== RECORD EXCERPTS ==

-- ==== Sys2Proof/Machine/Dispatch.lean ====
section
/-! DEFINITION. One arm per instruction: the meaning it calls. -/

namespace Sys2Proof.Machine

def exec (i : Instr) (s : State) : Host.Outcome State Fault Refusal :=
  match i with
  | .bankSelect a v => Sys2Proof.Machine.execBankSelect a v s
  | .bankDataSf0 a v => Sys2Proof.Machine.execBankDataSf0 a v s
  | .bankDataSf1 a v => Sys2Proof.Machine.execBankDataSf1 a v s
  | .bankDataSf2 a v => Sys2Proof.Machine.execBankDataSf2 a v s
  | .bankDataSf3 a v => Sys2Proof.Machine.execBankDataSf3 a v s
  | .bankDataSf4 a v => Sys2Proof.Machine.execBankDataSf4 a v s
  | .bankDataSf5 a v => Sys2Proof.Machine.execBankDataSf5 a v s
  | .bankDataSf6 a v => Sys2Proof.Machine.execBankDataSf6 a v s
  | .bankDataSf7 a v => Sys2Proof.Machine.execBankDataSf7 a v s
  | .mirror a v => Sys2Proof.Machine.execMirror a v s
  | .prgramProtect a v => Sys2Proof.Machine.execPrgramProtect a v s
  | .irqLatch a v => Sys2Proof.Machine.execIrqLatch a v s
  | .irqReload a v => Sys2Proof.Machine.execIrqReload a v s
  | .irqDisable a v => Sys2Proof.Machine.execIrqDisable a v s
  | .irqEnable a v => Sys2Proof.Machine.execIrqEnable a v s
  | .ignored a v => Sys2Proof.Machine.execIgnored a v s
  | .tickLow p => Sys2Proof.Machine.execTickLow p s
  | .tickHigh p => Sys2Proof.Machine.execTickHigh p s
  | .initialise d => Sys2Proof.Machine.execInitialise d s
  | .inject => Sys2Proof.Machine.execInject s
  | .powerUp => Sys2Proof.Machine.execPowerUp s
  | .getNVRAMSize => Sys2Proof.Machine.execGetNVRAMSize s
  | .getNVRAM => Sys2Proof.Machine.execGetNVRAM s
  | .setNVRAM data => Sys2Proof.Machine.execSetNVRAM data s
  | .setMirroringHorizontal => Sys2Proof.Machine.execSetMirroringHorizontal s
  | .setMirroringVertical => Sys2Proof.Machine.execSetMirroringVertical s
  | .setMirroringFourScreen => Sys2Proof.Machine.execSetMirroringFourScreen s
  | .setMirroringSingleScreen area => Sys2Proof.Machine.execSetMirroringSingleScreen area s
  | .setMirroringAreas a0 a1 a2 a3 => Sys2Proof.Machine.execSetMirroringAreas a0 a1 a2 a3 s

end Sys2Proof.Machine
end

===
== RECORD EXCERPTS ==

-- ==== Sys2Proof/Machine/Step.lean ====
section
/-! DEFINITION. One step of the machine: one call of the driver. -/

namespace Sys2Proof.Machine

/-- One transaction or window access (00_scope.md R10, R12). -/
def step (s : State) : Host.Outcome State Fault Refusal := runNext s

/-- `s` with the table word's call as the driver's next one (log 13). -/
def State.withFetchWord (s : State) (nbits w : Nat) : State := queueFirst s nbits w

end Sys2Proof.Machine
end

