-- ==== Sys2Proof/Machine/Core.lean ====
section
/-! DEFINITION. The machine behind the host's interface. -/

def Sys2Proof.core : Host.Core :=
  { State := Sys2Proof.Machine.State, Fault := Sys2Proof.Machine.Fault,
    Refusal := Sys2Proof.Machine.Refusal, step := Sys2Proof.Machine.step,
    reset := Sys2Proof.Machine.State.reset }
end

===

• _TASK DESCRIPTION_: Return the lines of the records that include the string "Core".

• _EXERCISE SOLUTION_:
-- ==== Sys2Proof/Machine/Core.lean ====
def Sys2Proof.core : Host.Core :=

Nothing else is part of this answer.